■ Task requirements: The answer must be every entry, given again word for word.

■ Provided material:
+--

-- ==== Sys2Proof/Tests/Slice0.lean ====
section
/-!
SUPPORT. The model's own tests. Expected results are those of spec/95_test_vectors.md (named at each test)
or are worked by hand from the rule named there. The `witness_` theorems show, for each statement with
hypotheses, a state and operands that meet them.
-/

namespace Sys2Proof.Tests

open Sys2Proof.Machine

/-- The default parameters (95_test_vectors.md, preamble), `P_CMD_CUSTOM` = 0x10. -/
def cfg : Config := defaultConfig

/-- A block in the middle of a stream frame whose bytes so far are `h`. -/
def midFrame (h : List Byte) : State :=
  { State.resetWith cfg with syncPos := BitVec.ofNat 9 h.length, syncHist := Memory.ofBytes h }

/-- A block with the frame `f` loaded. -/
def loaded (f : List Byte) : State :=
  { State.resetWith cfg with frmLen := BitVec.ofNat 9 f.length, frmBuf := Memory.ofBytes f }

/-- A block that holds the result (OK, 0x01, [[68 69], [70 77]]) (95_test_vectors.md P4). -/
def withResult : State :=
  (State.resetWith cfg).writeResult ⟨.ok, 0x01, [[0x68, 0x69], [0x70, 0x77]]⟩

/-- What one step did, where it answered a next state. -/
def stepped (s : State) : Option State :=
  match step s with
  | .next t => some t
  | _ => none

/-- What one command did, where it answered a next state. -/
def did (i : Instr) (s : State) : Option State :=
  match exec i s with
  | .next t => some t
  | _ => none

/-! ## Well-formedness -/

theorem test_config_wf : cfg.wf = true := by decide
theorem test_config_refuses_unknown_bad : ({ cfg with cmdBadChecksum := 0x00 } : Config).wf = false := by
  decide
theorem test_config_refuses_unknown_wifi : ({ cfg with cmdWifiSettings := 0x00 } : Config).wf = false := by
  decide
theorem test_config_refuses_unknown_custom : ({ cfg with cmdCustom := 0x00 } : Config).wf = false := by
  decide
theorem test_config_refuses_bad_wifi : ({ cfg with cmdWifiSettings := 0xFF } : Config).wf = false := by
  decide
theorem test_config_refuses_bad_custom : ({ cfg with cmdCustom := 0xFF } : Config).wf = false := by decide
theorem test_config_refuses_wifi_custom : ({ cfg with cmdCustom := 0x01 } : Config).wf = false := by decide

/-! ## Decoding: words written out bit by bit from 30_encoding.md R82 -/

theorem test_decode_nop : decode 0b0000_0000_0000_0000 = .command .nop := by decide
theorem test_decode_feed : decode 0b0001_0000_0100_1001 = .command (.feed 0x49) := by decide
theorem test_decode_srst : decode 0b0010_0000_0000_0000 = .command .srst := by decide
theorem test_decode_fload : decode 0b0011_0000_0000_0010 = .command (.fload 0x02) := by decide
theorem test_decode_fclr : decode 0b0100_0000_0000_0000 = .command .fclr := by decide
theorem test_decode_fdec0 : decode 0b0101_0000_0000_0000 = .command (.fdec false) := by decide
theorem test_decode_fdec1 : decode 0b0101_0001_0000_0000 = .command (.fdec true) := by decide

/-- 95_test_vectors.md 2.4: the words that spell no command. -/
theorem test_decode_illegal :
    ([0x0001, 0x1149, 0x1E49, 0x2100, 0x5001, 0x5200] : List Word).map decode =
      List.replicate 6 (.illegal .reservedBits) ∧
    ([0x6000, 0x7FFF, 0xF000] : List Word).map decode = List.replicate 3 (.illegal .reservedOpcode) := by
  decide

+--

■ Response:
-- ==== Sys2Proof/Tests/Slice0.lean ====
section
/-!
SUPPORT. The model's own tests. Expected results are those of spec/95_test_vectors.md (named at each test)
or are worked by hand from the rule named there. The `witness_` theorems show, for each statement with
hypotheses, a state and operands that meet them.
-/

namespace Sys2Proof.Tests

open Sys2Proof.Machine

/-- The default parameters (95_test_vectors.md, preamble), `P_CMD_CUSTOM` = 0x10. -/
def cfg : Config := defaultConfig

/-- A block in the middle of a stream frame whose bytes so far are `h`. -/
def midFrame (h : List Byte) : State :=
  { State.resetWith cfg with syncPos := BitVec.ofNat 9 h.length, syncHist := Memory.ofBytes h }

/-- A block with the frame `f` loaded. -/
def loaded (f : List Byte) : State :=
  { State.resetWith cfg with frmLen := BitVec.ofNat 9 f.length, frmBuf := Memory.ofBytes f }

/-- A block that holds the result (OK, 0x01, [[68 69], [70 77]]) (95_test_vectors.md P4). -/
def withResult : State :=
  (State.resetWith cfg).writeResult ⟨.ok, 0x01, [[0x68, 0x69], [0x70, 0x77]]⟩

/-- What one step did, where it answered a next state. -/
def stepped (s : State) : Option State :=
  match step s with
  | .next t => some t
  | _ => none

/-- What one command did, where it answered a next state. -/
def did (i : Instr) (s : State) : Option State :=
  match exec i s with
  | .next t => some t
  | _ => none

/-! ## Well-formedness -/

theorem test_config_wf : cfg.wf = true := by decide
theorem test_config_refuses_unknown_bad : ({ cfg with cmdBadChecksum := 0x00 } : Config).wf = false := by
  decide
theorem test_config_refuses_unknown_wifi : ({ cfg with cmdWifiSettings := 0x00 } : Config).wf = false := by
  decide
theorem test_config_refuses_unknown_custom : ({ cfg with cmdCustom := 0x00 } : Config).wf = false := by
  decide
theorem test_config_refuses_bad_wifi : ({ cfg with cmdWifiSettings := 0xFF } : Config).wf = false := by
  decide
theorem test_config_refuses_bad_custom : ({ cfg with cmdCustom := 0xFF } : Config).wf = false := by decide
theorem test_config_refuses_wifi_custom : ({ cfg with cmdCustom := 0x01 } : Config).wf = false := by decide

/-! ## Decoding: words written out bit by bit from 30_encoding.md R82 -/

theorem test_decode_nop : decode 0b0000_0000_0000_0000 = .command .nop := by decide
theorem test_decode_feed : decode 0b0001_0000_0100_1001 = .command (.feed 0x49) := by decide
theorem test_decode_srst : decode 0b0010_0000_0000_0000 = .command .srst := by decide
theorem test_decode_fload : decode 0b0011_0000_0000_0010 = .command (.fload 0x02) := by decide
theorem test_decode_fclr : decode 0b0100_0000_0000_0000 = .command .fclr := by decide
theorem test_decode_fdec0 : decode 0b0101_0000_0000_0000 = .command (.fdec false) := by decide
theorem test_decode_fdec1 : decode 0b0101_0001_0000_0000 = .command (.fdec true) := by decide

/-- 95_test_vectors.md 2.4: the words that spell no command. -/
theorem test_decode_illegal :
    ([0x0001, 0x1149, 0x1E49, 0x2100, 0x5001, 0x5200] : List Word).map decode =
      List.replicate 6 (.illegal .reservedBits) ∧
    ([0x6000, 0x7FFF, 0xF000] : List Word).map decode = List.replicate 3 (.illegal .reservedOpcode) := by
  decide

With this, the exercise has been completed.